Hemmet scowled at me but the anger didn’t last, a cloud across the sun. ‘You did this, you woke him up, brought the light back to the palace. And I won’t forget it, King Jorg.’ He set a hand to the Builder’s shoulder, then moved beside him, the arm around him, protective. ‘I will speak with the Custodian in private. Captain Kosson, afford our guests all possible courtesy and escort them from the palace when their needs have been met.’

And Hemmet left us, taking his saint with him.

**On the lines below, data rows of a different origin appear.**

@[simp] theorem State.putBit_pending (s : State) (f : Field) (i k : Nat) (b : Bool) : (s.putBit f i k b).pending = s.pending := rfl
@[simp] theorem State.putBit_hw (s : State) (f : Field) (i k : Nat) (b : Bool) : (s.putBit f i k b).hw = s.hw := rfl
@[simp] theorem State.putBit_fresh (s : State) (f : Field) (i k : Nat) (b : Bool) : (s.putBit f i k b).fresh = s.fresh := rfl
@[simp] theorem State.putBit_rdata (s : State) (f : Field) (i k : Nat) (b : Bool) : (s.putBit f i k b).rdata = s.rdata := rfl
@[simp] theorem State.putBit_evc (s : State) (f : Field) (i k : Nat) (b : Bool) : (s.putBit f i k b).evc = s.evc := rfl
@[simp] theorem State.putBit_harts (s : State) (f : Field) (i k : Nat) (b : Bool) : (s.putBit f i k b).harts = s.harts := rfl
@[simp] theorem State.putBit_l2 (s : State) (f : Field) (i k : Nat) (b : Bool) : (s.putBit f i k b).l2 = s.l2 := rfl
@[simp] theorem State.putBit_dir (s : State) (f : Field) (i k : Nat) (b : Bool) : (s.putBit f i k b).dir = s.dir := rfl
@[simp] theorem State.putBit_groups (s : State) (f : Field) (i k : Nat) (b : Bool) : (s.putBit f i k b).groups = s.groups := rfl
@[simp] theorem State.putBit_mem (s : State) (f : Field) (i k : Nat) (b : Bool) : (s.putBit f i k b).mem = s.mem := rfl
@[simp] theorem State.putBit_beat (s : State) (f : Field) (i k : Nat) (b : Bool) : (s.putBit f i k b).beat = s.beat := rfl
@[simp] theorem State.putBit_lanes (s : State) (f : Field) (i k : Nat) (b : Bool) : (s.putBit f i k b).lanes = s.lanes := rfl
@[simp] theorem State.putBit_ctx (s : State) (f : Field) (i k : Nat) (b : Bool) : (s.putBit f i k b).ctx = s.ctx := rfl
@[simp] theorem State.putBit_trg (s : State) (f : Field) (i k : Nat) (b : Bool) : (s.putBit f i k b).trg = s.trg := rfl
@[simp] theorem State.putBit_tio (s : State) (f : Field) (i k : Nat) (b : Bool) : (s.putBit f i k b).tio = s.tio := rfl
@[simp] theorem State.putBit_evb (s : State) (f : Field) (i k : Nat) (b : Bool) : (s.putBit f i k b).evb = s.evb := rfl
@[simp] theorem State.putBit_guests (s : State) (f : Field) (i k : Nat) (b : Bool) : (s.putBit f i k b).guests = s.guests := rfl
@[simp] theorem State.putBit_aln (s : State) (f : Field) (i k : Nat) (b : Bool) : (s.putBit f i k b).aln = s.aln := rfl
@[simp] theorem State.putBit_stp (s : State) (f : Field) (i k : Nat) (b : Bool) : (s.putBit f i k b).stp = s.stp := rfl
@[simp] theorem State.putBit_eth (s : State) (f : Field) (i k : Nat) (b : Bool) : (s.putBit f i k b).eth = s.eth := rfl
@[simp] theorem State.putBit_hif (s : State) (f : Field) (i k : Nat) (b : Bool) : (s.putBit f i k b).hif = s.hif := rfl
@[simp] theorem State.putBit_fuses (s : State) (f : Field) (i k : Nat) (b : Bool) : (s.putBit f i k b).fuses = s.fuses := rfl
@[simp] theorem State.putBit_vellum (s : State) (f : Field) (i k : Nat) (b : Bool) : (s.putBit f i k b).vellum = s.vellum := rfl
@[simp] theorem State.putBit_boot (s : State) (f : Field) (i k : Nat) (b : Bool) : (s.putBit f i k b).boot = s.boot := rfl
@[simp] theorem State.putBit_dbg (s : State) (f : Field) (i k : Nat) (b : Bool) : (s.putBit f i k b).dbg = s.dbg := rfl
@[simp] theorem State.putBit_ckr (s : State) (f : Field) (i k : Nat) (b : Bool) : (s.putBit f i k b).ckr = s.ckr := rfl
@[simp] theorem State.putBit_pwr (s : State) (f : Field) (i k : Nat) (b : Bool) : (s.putBit f i k b).pwr = s.pwr := rfl
@[simp] theorem State.putBit_pins (s : State) (f : Field) (i k : Nat) (b : Bool) : (s.putBit f i k b).pins = s.pins := rfl
@[simp] theorem State.putBit_lgr (s : State) (f : Field) (i k : Nat) (b : Bool) : (s.putBit f i k b).lgr = s.lgr := rfl
@[simp] theorem State.hart_putBit (s : State) (f : Field) (i k : Nat) (b : Bool) (c' : Nat) : (s.putBit f i k b).hart c' = s.hart c' := rfl
@[simp] theorem State.l2c_putBit (s : State) (f : Field) (i k : Nat) (b : Bool) (c' : Nat) : (s.putBit f i k b).l2c c' = s.l2c c' := rfl
@[simp] theorem State.lane_putBit (s : State) (f : Field) (i k : Nat) (b : Bool) (n' : Nat) : (s.putBit f i k b).lane n' = s.lane n' := rfl
@[simp] theorem State.guest_putBit (s : State) (f : Field) (i k : Nat) (b : Bool) (g' : Nat) : (s.putBit f i k b).guest g' = s.guest g' := rfl
@[simp] theorem State.alnPort_putBit (s : State) (f : Field) (i k : Nat) (b : Bool) (n' : Nat) : (s.putBit f i k b).alnPort n' = s.alnPort n' := rfl
@[simp] theorem State.ring_putBit (s : State) (f : Field) (i k : Nat) (b : Bool) (r' : Nat) : (s.putBit f i k b).ring r' = s.ring r' := rfl
@[simp] theorem State.port_putBit (s : State) (f : Field) (i k : Nat) (b : Bool) (p' : Nat) : (s.putBit f i k b).port p' = s.port p' := rfl

@[simp] theorem State.setHart_pending (s : State) (c : Nat) (h : Hart) : (s.setHart c h).pending = s.pending := rfl
@[simp] theorem State.setHart_hw (s : State) (c : Nat) (h : Hart) : (s.setHart c h).hw = s.hw := rfl
@[simp] theorem State.setHart_regs (s : State) (c : Nat) (h : Hart) : (s.setHart c h).regs = s.regs := rfl
@[simp] theorem State.setHart_fresh (s : State) (c : Nat) (h : Hart) : (s.setHart c h).fresh = s.fresh := rfl
@[simp] theorem State.setHart_rdata (s : State) (c : Nat) (h : Hart) : (s.setHart c h).rdata = s.rdata := rfl
@[simp] theorem State.setHart_evc (s : State) (c : Nat) (h : Hart) : (s.setHart c h).evc = s.evc := rfl
@[simp] theorem State.setHart_l2 (s : State) (c : Nat) (h : Hart) : (s.setHart c h).l2 = s.l2 := rfl
@[simp] theorem State.setHart_dir (s : State) (c : Nat) (h : Hart) : (s.setHart c h).dir = s.dir := rfl
@[simp] theorem State.setHart_groups (s : State) (c : Nat) (h : Hart) : (s.setHart c h).groups = s.groups := rfl
@[simp] theorem State.setHart_mem (s : State) (c : Nat) (h : Hart) : (s.setHart c h).mem = s.mem := rfl
@[simp] theorem State.setHart_beat (s : State) (c : Nat) (h : Hart) : (s.setHart c h).beat = s.beat := rfl
@[simp] theorem State.setHart_lanes (s : State) (c : Nat) (h : Hart) : (s.setHart c h).lanes = s.lanes := rfl
@[simp] theorem State.setHart_ctx (s : State) (c : Nat) (h : Hart) : (s.setHart c h).ctx = s.ctx := rfl
@[simp] theorem State.setHart_trg (s : State) (c : Nat) (h : Hart) : (s.setHart c h).trg = s.trg := rfl
@[simp] theorem State.setHart_tio (s : State) (c : Nat) (h : Hart) : (s.setHart c h).tio = s.tio := rfl
@[simp] theorem State.setHart_evb (s : State) (c : Nat) (h : Hart) : (s.setHart c h).evb = s.evb := rfl
@[simp] theorem State.setHart_guests (s : State) (c : Nat) (h : Hart) : (s.setHart c h).guests = s.guests := rfl
@[simp] theorem State.setHart_aln (s : State) (c : Nat) (h : Hart) : (s.setHart c h).aln = s.aln := rfl
@[simp] theorem State.setHart_stp (s : State) (c : Nat) (h : Hart) : (s.setHart c h).stp = s.stp := rfl
@[simp] theorem State.setHart_eth (s : State) (c : Nat) (h : Hart) : (s.setHart c h).eth = s.eth := rfl
@[simp] theorem State.setHart_hif (s : State) (c : Nat) (h : Hart) : (s.setHart c h).hif = s.hif := rfl
@[simp] theorem State.setHart_fuses (s : State) (c : Nat) (h : Hart) : (s.setHart c h).fuses = s.fuses := rfl
@[simp] theorem State.setHart_vellum (s : State) (c : Nat) (h : Hart) : (s.setHart c h).vellum = s.vellum := rfl
@[simp] theorem State.setHart_boot (s : State) (c : Nat) (h : Hart) : (s.setHart c h).boot = s.boot := rfl
@[simp] theorem State.setHart_dbg (s : State) (c : Nat) (h : Hart) : (s.setHart c h).dbg = s.dbg := rfl
@[simp] theorem State.setHart_ckr (s : State) (c : Nat) (h : Hart) : (s.setHart c h).ckr = s.ckr := rfl
@[simp] theorem State.setHart_pwr (s : State) (c : Nat) (h : Hart) : (s.setHart c h).pwr = s.pwr := rfl
@[simp] theorem State.setHart_pins (s : State) (c : Nat) (h : Hart) : (s.setHart c h).pins = s.pins := rfl
@[simp] theorem State.setHart_lgr (s : State) (c : Nat) (h : Hart) : (s.setHart c h).lgr = s.lgr := rfl
@[simp] theorem State.rd_setHart (s : State) (c : Nat) (h : Hart) (g' : Field) (j' : Nat) : (s.setHart c h).rd g' j' = s.rd g' j' := rfl
@[simp] theorem State.l2c_setHart (s : State) (c : Nat) (h : Hart) (c' : Nat) : (s.setHart c h).l2c c' = s.l2c c' := rfl
@[simp] theorem State.lane_setHart (s : State) (c : Nat) (h : Hart) (n' : Nat) : (s.setHart c h).lane n' = s.lane n' := rfl
@[simp] theorem State.guest_setHart (s : State) (c : Nat) (h : Hart) (g' : Nat) : (s.setHart c h).guest g' = s.guest g' := rfl
@[simp] theorem State.alnPort_setHart (s : State) (c : Nat) (h : Hart) (n' : Nat) : (s.setHart c h).alnPort n' = s.alnPort n' := rfl
@[simp] theorem State.ring_setHart (s : State) (c : Nat) (h : Hart) (r' : Nat) : (s.setHart c h).ring r' = s.ring r' := rfl
@[simp] theorem State.port_setHart (s : State) (c : Nat) (h : Hart) (p' : Nat) : (s.setHart c h).port p' = s.port p' := rfl

@[simp] theorem State.setL2_pending (s : State) (c : Nat) (l : L2State) : (s.setL2 c l).pending = s.pending := rfl
@[simp] theorem State.setL2_hw (s : State) (c : Nat) (l : L2State) : (s.setL2 c l).hw = s.hw := rfl
@[simp] theorem State.setL2_regs (s : State) (c : Nat) (l : L2State) : (s.setL2 c l).regs = s.regs := rfl
@[simp] theorem State.setL2_fresh (s : State) (c : Nat) (l : L2State) : (s.setL2 c l).fresh = s.fresh := rfl
@[simp] theorem State.setL2_rdata (s : State) (c : Nat) (l : L2State) : (s.setL2 c l).rdata = s.rdata := rfl
@[simp] theorem State.setL2_evc (s : State) (c : Nat) (l : L2State) : (s.setL2 c l).evc = s.evc := rfl
@[simp] theorem State.setL2_harts (s : State) (c : Nat) (l : L2State) : (s.setL2 c l).harts = s.harts := rfl
@[simp] theorem State.setL2_dir (s : State) (c : Nat) (l : L2State) : (s.setL2 c l).dir = s.dir := rfl
@[simp] theorem State.setL2_groups (s : State) (c : Nat) (l : L2State) : (s.setL2 c l).groups = s.groups := rfl
@[simp] theorem State.setL2_mem (s : State) (c : Nat) (l : L2State) : (s.setL2 c l).mem = s.mem := rfl
@[simp] theorem State.setL2_beat (s : State) (c : Nat) (l : L2State) : (s.setL2 c l).beat = s.beat := rfl
@[simp] theorem State.setL2_lanes (s : State) (c : Nat) (l : L2State) : (s.setL2 c l).lanes = s.lanes := rfl
@[simp] theorem State.setL2_ctx (s : State) (c : Nat) (l : L2State) : (s.setL2 c l).ctx = s.ctx := rfl
@[simp] theorem State.setL2_trg (s : State) (c : Nat) (l : L2State) : (s.setL2 c l).trg = s.trg := rfl
@[simp] theorem State.setL2_tio (s : State) (c : Nat) (l : L2State) : (s.setL2 c l).tio = s.tio := rfl
@[simp] theorem State.setL2_evb (s : State) (c : Nat) (l : L2State) : (s.setL2 c l).evb = s.evb := rfl
@[simp] theorem State.setL2_guests (s : State) (c : Nat) (l : L2State) : (s.setL2 c l).guests = s.guests := rfl
@[simp] theorem State.setL2_aln (s : State) (c : Nat) (l : L2State) : (s.setL2 c l).aln = s.aln := rfl
@[simp] theorem State.setL2_stp (s : State) (c : Nat) (l : L2State) : (s.setL2 c l).stp = s.stp := rfl
@[simp] theorem State.setL2_eth (s : State) (c : Nat) (l : L2State) : (s.setL2 c l).eth = s.eth := rfl
@[simp] theorem State.setL2_hif (s : State) (c : Nat) (l : L2State) : (s.setL2 c l).hif = s.hif := rfl
@[simp] theorem State.setL2_fuses (s : State) (c : Nat) (l : L2State) : (s.setL2 c l).fuses = s.fuses := rfl
@[simp] theorem State.setL2_vellum (s : State) (c : Nat) (l : L2State) : (s.setL2 c l).vellum = s.vellum := rfl
@[simp] theorem State.setL2_boot (s : State) (c : Nat) (l : L2State) : (s.setL2 c l).boot = s.boot := rfl
@[simp] theorem State.setL2_dbg (s : State) (c : Nat) (l : L2State) : (s.setL2 c l).dbg = s.dbg := rfl
@[simp] theorem State.setL2_ckr (s : State) (c : Nat) (l : L2State) : (s.setL2 c l).ckr = s.ckr := rfl
@[simp] theorem State.setL2_pwr (s : State) (c : Nat) (l : L2State) : (s.setL2 c l).pwr = s.pwr := rfl
@[simp] theorem State.setL2_pins (s : State) (c : Nat) (l : L2State) : (s.setL2 c l).pins = s.pins := rfl
@[simp] theorem State.setL2_lgr (s : State) (c : Nat) (l : L2State) : (s.setL2 c l).lgr = s.lgr := rfl
@[simp] theorem State.rd_setL2 (s : State) (c : Nat) (l : L2State) (g' : Field) (j' : Nat) : (s.setL2 c l).rd g' j' = s.rd g' j' := rfl
@[simp] theorem State.hart_setL2 (s : State) (c : Nat) (l : L2State) (c' : Nat) : (s.setL2 c l).hart c' = s.hart c' := rfl
@[simp] theorem State.lane_setL2 (s : State) (c : Nat) (l : L2State) (n' : Nat) : (s.setL2 c l).lane n' = s.lane n' := rfl
@[simp] theorem State.guest_setL2 (s : State) (c : Nat) (l : L2State) (g' : Nat) : (s.setL2 c l).guest g' = s.guest g' := rfl
@[simp] theorem State.alnPort_setL2 (s : State) (c : Nat) (l : L2State) (n' : Nat) : (s.setL2 c l).alnPort n' = s.alnPort n' := rfl
@[simp] theorem State.ring_setL2 (s : State) (c : Nat) (l : L2State) (r' : Nat) : (s.setL2 c l).ring r' = s.ring r' := rfl
@[simp] theorem State.port_setL2 (s : State) (c : Nat) (l : L2State) (p' : Nat) : (s.setL2 c l).port p' = s.port p' := rfl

I bent and scooped up the view-ring. ‘Well Father Merrin, you were right. Hemmet loves me now.’ I frowned. ‘I thought someone once told me … I thought I heard that you couldn’t tell a man his future because telling him changes it.’

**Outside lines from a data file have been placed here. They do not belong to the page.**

@[simp] theorem State.fire_pending (s : State) (n : Nat) (nm : Bool) : (s.fire n nm).pending = s.pending := by
  unfold State.fire; split <;> simp
@[simp] theorem State.fire_hw (s : State) (n : Nat) (nm : Bool) : (s.fire n nm).hw = s.hw := by
  unfold State.fire; split <;> simp
@[simp] theorem State.fire_fresh (s : State) (n : Nat) (nm : Bool) : (s.fire n nm).fresh = s.fresh := by
  unfold State.fire; split <;> simp
@[simp] theorem State.fire_rdata (s : State) (n : Nat) (nm : Bool) : (s.fire n nm).rdata = s.rdata := by
  unfold State.fire; split <;> simp
@[simp] theorem State.fire_harts (s : State) (n : Nat) (nm : Bool) : (s.fire n nm).harts = s.harts := by
  unfold State.fire; split <;> simp
@[simp] theorem State.fire_l2 (s : State) (n : Nat) (nm : Bool) : (s.fire n nm).l2 = s.l2 := by
  unfold State.fire; split <;> simp
@[simp] theorem State.fire_dir (s : State) (n : Nat) (nm : Bool) : (s.fire n nm).dir = s.dir := by
  unfold State.fire; split <;> simp
@[simp] theorem State.fire_groups (s : State) (n : Nat) (nm : Bool) : (s.fire n nm).groups = s.groups := by
  unfold State.fire; split <;> simp
@[simp] theorem State.fire_mem (s : State) (n : Nat) (nm : Bool) : (s.fire n nm).mem = s.mem := by
  unfold State.fire; split <;> simp
@[simp] theorem State.fire_beat (s : State) (n : Nat) (nm : Bool) : (s.fire n nm).beat = s.beat := by
  unfold State.fire; split <;> simp
@[simp] theorem State.fire_lanes (s : State) (n : Nat) (nm : Bool) : (s.fire n nm).lanes = s.lanes := by
  unfold State.fire; split <;> simp
@[simp] theorem State.fire_ctx (s : State) (n : Nat) (nm : Bool) : (s.fire n nm).ctx = s.ctx := by
  unfold State.fire; split <;> simp
@[simp] theorem State.fire_trg (s : State) (n : Nat) (nm : Bool) : (s.fire n nm).trg = s.trg := by
  unfold State.fire; split <;> simp
@[simp] theorem State.fire_tio (s : State) (n : Nat) (nm : Bool) : (s.fire n nm).tio = s.tio := by
  unfold State.fire; split <;> simp
@[simp] theorem State.fire_evb (s : State) (n : Nat) (nm : Bool) : (s.fire n nm).evb = s.evb := by
  unfold State.fire; split <;> simp
@[simp] theorem State.fire_guests (s : State) (n : Nat) (nm : Bool) : (s.fire n nm).guests = s.guests := by
  unfold State.fire; split <;> simp
@[simp] theorem State.fire_aln (s : State) (n : Nat) (nm : Bool) : (s.fire n nm).aln = s.aln := by
  unfold State.fire; split <;> simp
@[simp] theorem State.fire_stp (s : State) (n : Nat) (nm : Bool) : (s.fire n nm).stp = s.stp := by
  unfold State.fire; split <;> simp
@[simp] theorem State.fire_eth (s : State) (n : Nat) (nm : Bool) : (s.fire n nm).eth = s.eth := by
  unfold State.fire; split <;> simp
@[simp] theorem State.fire_fuses (s : State) (n : Nat) (nm : Bool) : (s.fire n nm).fuses = s.fuses := by
  unfold State.fire; split <;> simp
@[simp] theorem State.fire_vellum (s : State) (n : Nat) (nm : Bool) : (s.fire n nm).vellum = s.vellum := by
  unfold State.fire; split <;> simp
@[simp] theorem State.fire_boot (s : State) (n : Nat) (nm : Bool) : (s.fire n nm).boot = s.boot := by
  unfold State.fire; split <;> simp
@[simp] theorem State.fire_dbg (s : State) (n : Nat) (nm : Bool) : (s.fire n nm).dbg = s.dbg := by
  unfold State.fire; split <;> simp
@[simp] theorem State.fire_ckr (s : State) (n : Nat) (nm : Bool) : (s.fire n nm).ckr = s.ckr := by
  unfold State.fire; split <;> simp
@[simp] theorem State.fire_pwr (s : State) (n : Nat) (nm : Bool) : (s.fire n nm).pwr = s.pwr := by
  unfold State.fire; split <;> simp
@[simp] theorem State.fire_pins (s : State) (n : Nat) (nm : Bool) : (s.fire n nm).pins = s.pins := by
  unfold State.fire; split <;> simp
@[simp] theorem State.fire_lgr (s : State) (n : Nat) (nm : Bool) : (s.fire n nm).lgr = s.lgr := by
  unfold State.fire; split <;> simp
@[simp] theorem State.hart_fire (s : State) (n : Nat) (nm : Bool) (c : Nat) : (s.fire n nm).hart c = s.hart c := by
  simp [State.hart]
@[simp] theorem State.l2c_fire (s : State) (n : Nat) (nm : Bool) (c : Nat) : (s.fire n nm).l2c c = s.l2c c := by
  simp [State.l2c]
@[simp] theorem State.lane_fire (s : State) (n : Nat) (nm : Bool) (m : Nat) : (s.fire n nm).lane m = s.lane m := by
  simp [State.lane]
@[simp] theorem State.guest_fire (s : State) (n : Nat) (nm : Bool) (g : Nat) : (s.fire n nm).guest g = s.guest g := by
  simp [State.guest]
@[simp] theorem State.alnPort_fire (s : State) (n : Nat) (nm : Bool) (m : Nat) : (s.fire n nm).alnPort m = s.alnPort m := by
  simp [State.alnPort]
@[simp] theorem State.ring_fire (s : State) (n : Nat) (nm : Bool) (r : Nat) : (s.fire n nm).ring r = s.ring r := by
  unfold State.fire; split <;> simp
theorem State.rd_fire (s : State) (n : Nat) (nm : Bool) (g : Field) (j : Nat) (h : evReg g.reg = false) : (s.fire n nm).rd g j = s.rd g j := by
  have hk : ∀ r, evReg r = true → r ≠ g.reg := by
    intro r hr e; subst e; simp [hr] at h
  unfold State.fire; split
  · exact s.rd_fireNmi n g j h
  · rw [State.rd_deliver _ _ _ _ h]; simp only [State.inc]; exact s.rd_wr_of_reg _ (hk _ rfl)

@[simp] theorem State.raiseNm_pending (s : State) (f : Field) (i : Nat) (nm : Bool) : (s.raiseNm f i nm).pending = s.pending := by
  unfold State.raiseNm; repeat' (split <;> try simp)
@[simp] theorem State.raiseNm_hw (s : State) (f : Field) (i : Nat) (nm : Bool) : (s.raiseNm f i nm).hw = s.hw := by
  unfold State.raiseNm; repeat' (split <;> try simp)
@[simp] theorem State.raiseNm_fresh (s : State) (f : Field) (i : Nat) (nm : Bool) : (s.raiseNm f i nm).fresh = s.fresh := by
  unfold State.raiseNm; repeat' (split <;> try simp)
@[simp] theorem State.raiseNm_rdata (s : State) (f : Field) (i : Nat) (nm : Bool) : (s.raiseNm f i nm).rdata = s.rdata := by
  unfold State.raiseNm; repeat' (split <;> try simp)
@[simp] theorem State.raiseNm_harts (s : State) (f : Field) (i : Nat) (nm : Bool) : (s.raiseNm f i nm).harts = s.harts := by
  unfold State.raiseNm; repeat' (split <;> try simp)
@[simp] theorem State.raiseNm_l2 (s : State) (f : Field) (i : Nat) (nm : Bool) : (s.raiseNm f i nm).l2 = s.l2 := by
  unfold State.raiseNm; repeat' (split <;> try simp)
@[simp] theorem State.raiseNm_dir (s : State) (f : Field) (i : Nat) (nm : Bool) : (s.raiseNm f i nm).dir = s.dir := by
  unfold State.raiseNm; repeat' (split <;> try simp)
@[simp] theorem State.raiseNm_groups (s : State) (f : Field) (i : Nat) (nm : Bool) : (s.raiseNm f i nm).groups = s.groups := by
  unfold State.raiseNm; repeat' (split <;> try simp)
@[simp] theorem State.raiseNm_mem (s : State) (f : Field) (i : Nat) (nm : Bool) : (s.raiseNm f i nm).mem = s.mem := by
  unfold State.raiseNm; repeat' (split <;> try simp)
@[simp] theorem State.raiseNm_beat (s : State) (f : Field) (i : Nat) (nm : Bool) : (s.raiseNm f i nm).beat = s.beat := by
  unfold State.raiseNm; repeat' (split <;> try simp)
@[simp] theorem State.raiseNm_lanes (s : State) (f : Field) (i : Nat) (nm : Bool) : (s.raiseNm f i nm).lanes = s.lanes := by
  unfold State.raiseNm; repeat' (split <;> try simp)
@[simp] theorem State.raiseNm_ctx (s : State) (f : Field) (i : Nat) (nm : Bool) : (s.raiseNm f i nm).ctx = s.ctx := by
  unfold State.raiseNm; repeat' (split <;> try simp)
@[simp] theorem State.raiseNm_trg (s : State) (f : Field) (i : Nat) (nm : Bool) : (s.raiseNm f i nm).trg = s.trg := by
  unfold State.raiseNm; repeat' (split <;> try simp)
@[simp] theorem State.raiseNm_tio (s : State) (f : Field) (i : Nat) (nm : Bool) : (s.raiseNm f i nm).tio = s.tio := by
  unfold State.raiseNm; repeat' (split <;> try simp)
@[simp] theorem State.raiseNm_evb (s : State) (f : Field) (i : Nat) (nm : Bool) : (s.raiseNm f i nm).evb = s.evb := by
  unfold State.raiseNm; repeat' (split <;> try simp)
@[simp] theorem State.raiseNm_guests (s : State) (f : Field) (i : Nat) (nm : Bool) : (s.raiseNm f i nm).guests = s.guests := by
  unfold State.raiseNm; repeat' (split <;> try simp)
@[simp] theorem State.raiseNm_aln (s : State) (f : Field) (i : Nat) (nm : Bool) : (s.raiseNm f i nm).aln = s.aln := by
  unfold State.raiseNm; repeat' (split <;> try simp)
@[simp] theorem State.raiseNm_stp (s : State) (f : Field) (i : Nat) (nm : Bool) : (s.raiseNm f i nm).stp = s.stp := by
  unfold State.raiseNm; repeat' (split <;> try simp)
@[simp] theorem State.raiseNm_eth (s : State) (f : Field) (i : Nat) (nm : Bool) : (s.raiseNm f i nm).eth = s.eth := by
  unfold State.raiseNm; repeat' (split <;> try simp)
@[simp] theorem State.raiseNm_fuses (s : State) (f : Field) (i : Nat) (nm : Bool) : (s.raiseNm f i nm).fuses = s.fuses := by
  unfold State.raiseNm; repeat' (split <;> try simp)
@[simp] theorem State.raiseNm_vellum (s : State) (f : Field) (i : Nat) (nm : Bool) : (s.raiseNm f i nm).vellum = s.vellum := by
  unfold State.raiseNm; repeat' (split <;> try simp)
@[simp] theorem State.raiseNm_boot (s : State) (f : Field) (i : Nat) (nm : Bool) : (s.raiseNm f i nm).boot = s.boot := by
  unfold State.raiseNm; repeat' (split <;> try simp)
@[simp] theorem State.raiseNm_dbg (s : State) (f : Field) (i : Nat) (nm : Bool) : (s.raiseNm f i nm).dbg = s.dbg := by
  unfold State.raiseNm; repeat' (split <;> try simp)
@[simp] theorem State.raiseNm_ckr (s : State) (f : Field) (i : Nat) (nm : Bool) : (s.raiseNm f i nm).ckr = s.ckr := by
  unfold State.raiseNm; repeat' (split <;> try simp)
@[simp] theorem State.raiseNm_pwr (s : State) (f : Field) (i : Nat) (nm : Bool) : (s.raiseNm f i nm).pwr = s.pwr := by
  unfold State.raiseNm; repeat' (split <;> try simp)
@[simp] theorem State.raiseNm_pins (s : State) (f : Field) (i : Nat) (nm : Bool) : (s.raiseNm f i nm).pins = s.pins := by
  unfold State.raiseNm; repeat' (split <;> try simp)
@[simp] theorem State.raiseNm_lgr (s : State) (f : Field) (i : Nat) (nm : Bool) : (s.raiseNm f i nm).lgr = s.lgr := by
  unfold State.raiseNm; repeat' (split <;> try simp)
@[simp] theorem State.hart_raiseNm (s : State) (f : Field) (i : Nat) (nm : Bool) (c : Nat) : (s.raiseNm f i nm).hart c = s.hart c := by
  simp [State.hart]
@[simp] theorem State.l2c_raiseNm (s : State) (f : Field) (i : Nat) (nm : Bool) (c : Nat) : (s.raiseNm f i nm).l2c c = s.l2c c := by
  simp [State.l2c]
@[simp] theorem State.lane_raiseNm (s : State) (f : Field) (i : Nat) (nm : Bool) (m : Nat) : (s.raiseNm f i nm).lane m = s.lane m := by
  simp [State.lane]
@[simp] theorem State.guest_raiseNm (s : State) (f : Field) (i : Nat) (nm : Bool) (g : Nat) : (s.raiseNm f i nm).guest g = s.guest g := by
  simp [State.guest]
@[simp] theorem State.alnPort_raiseNm (s : State) (f : Field) (i : Nat) (nm : Bool) (m : Nat) : (s.raiseNm f i nm).alnPort m = s.alnPort m := by
  simp [State.alnPort]
@[simp] theorem State.ring_raiseNm (s : State) (f : Field) (i : Nat) (nm : Bool) (r : Nat) : (s.raiseNm f i nm).ring r = s.ring r := by
  unfold State.raiseNm; repeat' (split <;> try simp)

Merrin smiled and turned those milky eyes on me. ‘It depends on the future, Jorg, and how much you tell them. My own visions are so hazy that there’s little detail to relate.’

‘So what else can you tell me about my future, Father?’ I stepped closer so what sight remained to him might capture me.

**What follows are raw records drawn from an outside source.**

-- ==== Sys2Proof/Laws/Fields.lean ====
section
/-!
SUPPORT. The register, lowest bit and width of every field, true by definition, so that no proof unfolds a field.
-/

set_option Elab.async false

namespace Sys2Proof.Machine.F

‘You don’t want to know, Jorg,’ he said. ‘The future is a dark place. We all die there.’

‘Tell me anyway.’

And, perhaps because he knew I would wear him down – that future being plain to both of us – he answered, ‘You will kill and kill again, do the darkest deeds, betray those you should love, destroy your brother, and lead ruin to us all.’

‘So, no real change then?’ I ignored the look on Elin’s face, on Sindri’s. Disappointment put an edge on my tongue. I had thought I might grow, might be better, might be more. ‘Tell me, Father.’ And here I used ‘Father’ as though I meant it. ‘Why doesn’t every man of consequence find himself a future-sworn seer and plan a path to glory?’

A stillness came over the man. The type of regret that cannot be manufactured. He spoke with a gentle, self-deprecating humour but I knew he spoke true. ‘To look into what will be isn’t unlike self-abuse. To watch yourself march through possibilities, to follow the truth through all those twists and turns. Just a little might stunt your growth.’ I thought of Jane, tiny and older than Gorgoth. ‘Or make you go blind.’ His cataracts seemed opalescent in the Builder light. ‘And if you look too far, if you look to see what waits for us all at the end …’

‘Tell me.’

Father Merrin shook his head. ‘It burns.’

And for an instant I glimpsed a skinless hand holding a copper box.

47

With the Pope’s corpse lying out amid the slaughter, we advanced on the emperor’s palace, a vast dome fashioned from thousands of huge sandstone blocks, fitted one to another without mortar and only gravity to hold them in place. A hundred guards from my retinue remained to stand watch over the dead whilst Captain Devers pondered his options.

‘It’s big.’ Makin’s eloquence, vanished at the city gates, had yet to return.

‘What it would be to have ridden here at the head of an army. To have a hundred thousand spears at my back. To just take it rather than to seek approval.’

None of them answered: there was only the cold tugging of the wind and the clatter of hooves on stone.

On that long slow ride across Vyene’s great square my father’s death at last caught up with me. It had been given out in dribs and drabs. A ghost displayed by the lichkin, a dream of the Tall Castle invaded, the commiserations of a cleric. Nothing as solid or as sudden as seeing him fall, looking down upon his corpse. Nothing so final or so damning as striking the blow to end him, wiping at the blood on my hands as if it might never come off.

I felt … hollow. His death had struck me as a hammer strikes a bell, and I rang with it, a broken tone speaking of broken days.

‘Nothing can be made right, Brother Makin.’

Makin looked across. Said nothing. The wisest words.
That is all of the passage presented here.